We healed together over 2 years and then a buyer approached after an agent saw me and Catawba at a clinic with my trainer JJ. The Governor General of Canada (shares governing power with prime minister) wished to acquire my little gentleman! It was an amazing honor and surprise – so after a lot of long phone calls – I agreed. Last summer I got to go visit Catawba at his new home in Ottawa. Catawba’s new owners welcomed into their home, Rideau Hall, “The People’s House.” I had a view over the high garden and my room just down the hall from Queen Elizabeth’s suite. From start to finish, the experience felt surreal!
● Tina – I have rehabbed quite a few horses over the years and Tina may be the most adorable of them all with a personality that belies her 41” stature. I am grateful to Tina for providing a path for me to explore and incorporate in-hand work. Previously, I relied on my experience in the saddle to problem solve, but due to Tina’s size, I got to practice my in-hand work which synchronized perfectly with my education and inspiration. My time with Tina helped me to form my latest project: HealingDressage.
Describe a typical day running The Equestrian Journal (and your other brands).
Everyday is very different and the schedule depends on where I am. I am based in Atlanta, Georgia, but you can frequently find me working in South Carolina, North Carolina, and Tennessee.
When I’m home, I teach and train at a private farm nearby. On any given day, I may be training, trimming or doing bodywork on horses and ponies.
Or you can find me, with my laptop and my cat Lemon:
● designing websites/logos/marketing materials
● creating new pages for the discbound journals, shipping orders
● adding businesses to HorseWorldConnect
● writing, reading, researching, studying hoof care, cranial-sacral therapy and equine anatomy
Sprinkled in between I’ll be doing yoga or qigong, walking my two dobermans – Olive and Maris, and fishing, hiking, gardening, and spending time with my husband Ben.
What parts of running a small business do you find the most challenging?
I struggle with prioritizing high return activities. Being helpful and creative happens naturally, but I have to remind myself that I don’t work for free.
What parts of running a small business do you find the most rewarding?
My business is a practice in creating my mastery. I love having the freedom to pursue what I’m interested in studying or learning.
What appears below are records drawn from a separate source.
/-- L(T) in binary64 (R246). -/
def radL (file : Mem) (T : Nat) : D :=
  dAdd (radNode file (radSeg T)) (dMul (radSlope file T) (dRound ((T : Int) - (12800 + 160 * radSeg T : Nat), 64)))

/-- A temperature in 1/64 K lies within 200.0 to 360.0 K (R246). -/
def radRange (T : Nat) : Bool := 12800 ≤ T && T ≤ 23040

/-- KR (R246): 1 / RESP_L rounded to binary32. -/
def krOf (resp : Nat) : Nat := toF32 (qDiv (1, 1) (f32q resp))

/-- KT (R246), in binary64 before its rounding. -/
def ktOf (file : Mem) (resp tb : Nat) : Int := qRhe (dDiv (2 ^ 30, 1) (dMul (f32q resp) (radSlope file tb)))

/-- The offset reference of a set moved to a temperature: TB, LB, KT (R257). KT outside its range is kept out by
`setOk`. -/
def TileSet.rebase (c : TileSet) (tb : Nat) : TileSet × Bool :=
  let kt := ktOf c.file c.respL tb
  ({ c with tb := tb, lb := toF32 (radL c.file tb), kt := kt.toNat }, decide (1 ≤ kt) && decide (kt ≤ 2 ^ 32 - 1))

/-- A word is a finite binary32 above 0. -/
def f32Pos (w : Nat) : Bool := f32Fin w && decide (0 < (f32q w).1)

/-- The values of R554. -/
def setOk (c : TileSet) : Bool :=
  radRange c.tb && f32Fin c.lb && f32Pos c.kr && f32Pos c.respL && 1 ≤ c.kt && c.kt ≤ 2 ^ 32 - 1

/-- The bad-pixel map of a factory table file (R232, R245), as pixel indices. -/
def fileMap (file : Mem) (line : Bool) : List Nat :=
  (List.range (tilePixels line)).filter fun i =>
    bit (file.byte (0x200 + 10 * tilePixels line + i / tileCols line * (tileCols line / 8) + i % tileCols line / 8)) (i % 8) == 1

/-- The set of a factory table file (R245). -/
def fileSet (file : Mem) (line : Bool) : TileSet :=
  let c : TileSet := { tref := file.le 0x014 2, cref := file.byte 0x007, cdrift := file.byte 0x007, respL := file.le 0x018 4,
                       kr := krOf (file.le 0x018 4), file := file, bad := fileMap file line }
  (c.rebase (file.le 0x016 2)).1

/-- The conditions of R554 on a factory table file. -/
def tableContentOk (file : Mem) (line : Bool) : Bool :=
  let resp := file.le 0x018 4
  f32Pos resp && f32Fin (krOf resp) && file.byte 0x007 ≤ 3 &&
  (List.range 65).all (fun i => f32Fin (file.le (0x020 + 4 * i) 4)) &&
  (List.range 64).all (fun i => qLt (radNode file i) (radNode file (i + 1))) &&
  radRange (file.le 0x016 2) && setOk (fileSet file line) &&
  ((fileSet file line).rebase (file.le 0x016 2)).2

/-! ### Banks and base sets (R247 to R250) -/

/-- The bank that holds the newest complete SEQ (R250). -/
def State.newestBank (s : State) : Option Nat :=
  let a := nth {} s.nv.banks 0
  let b := nth {} s.nv.banks 1
  if a.state = 1 ∧ b.state = 1 then some (if a.seq < b.seq then 1 else 0)
  else if a.state = 1 then some 0 else if b.state = 1 then some 1 else none

/-- The entries of the newest complete bank. -/
def State.bankEntries (s : State) : List (Nat × BankEnt) :=
  match s.newestBank with
  | some k => (nth {} s.nv.banks k).tiles
  | none => []

/-- The values of a bank entry in place of factory values (R247, R275). -/
def mergeEntry (c : TileSet) (e : BankEnt) : TileSet :=
  { c with tref := e.set.tref, tb := e.set.tb, lb := e.set.lb, kt := e.set.kt, kr := e.set.kr, respL := e.set.respL,
           cref := e.set.cref, cdrift := e.set.cdrift, bad := e.set.bad,
           px := e.set.px.map fun p =>
             let o := c.coef p.1
             (p.1, if e.drift then p.2 else { o with o0 := p.2.o0, g0 := p.2.g0 }) }

/-- The factory table of a position: the copy that its binding's TABLE record names (R115, R490). -/
def State.tableOf (s : State) (n : Nat) : TableS := nth {} s.nv.tables (2 * n + nth 0 s.nv.tableAt n)

/-- A bank entry stands for its position (R247): its serial is the bound one, and no TILE_BIND there has come after it. -/
def State.entryCounts (s : State) (e : Nat × BankEnt) : Bool := e.2.serial == (s.pos e.1).bound && !s.nv.unbank.contains e.1

/-- The base set of a position (R126, R247): its factory table and its bank entry where that counts. -/
def State.baseSet (s : State) (n : Nat) : TileSet :=
  let file := (s.tableOf n).file
  let c := fileSet file (file.byte 6 == 2)
  match s.bankEntries.find? fun e => e.1 == n && s.entryCounts e with
  | some e => mergeEntry c e.2
  | none => c

/-- CAL_BANK_A, CAL_BANK_B and CAL_BANK_STATE (R250). -/
def State.showBanks (s : State) : State :=
  let a := nth {} s.nv.banks 0
  let b := nth {} s.nv.banks 1
  let s := (s.set CAL_BANK_A.SEQ a.seq).set CAL_BANK_B.SEQ b.seq
  ((s.set CAL_BANK_STATE.A a.state).set CAL_BANK_STATE.B b.state).set CAL_BANK_STATE.NEWEST (s.newestBank.getD 0)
I’m a sensitive and empathic person so a flexible schedule plus the ability to shape my environment and client interactions helps me stay focused and productive.
Do you have any advice for other entrepreneurial equestrians that might want to start their own small business but are hesitant to take the leap?
I’ve naturally diversified my income as an entrepreneur and that has worked for me. Having a balance of indoor/ outdoor activities keeps me sane and I always appreciated having something to do when it was too hot/cold/wet to ride.
Also, everyone needs a mentor or life coach. Having a support team will get you through the hard times with the lessons you need to grow and evolve.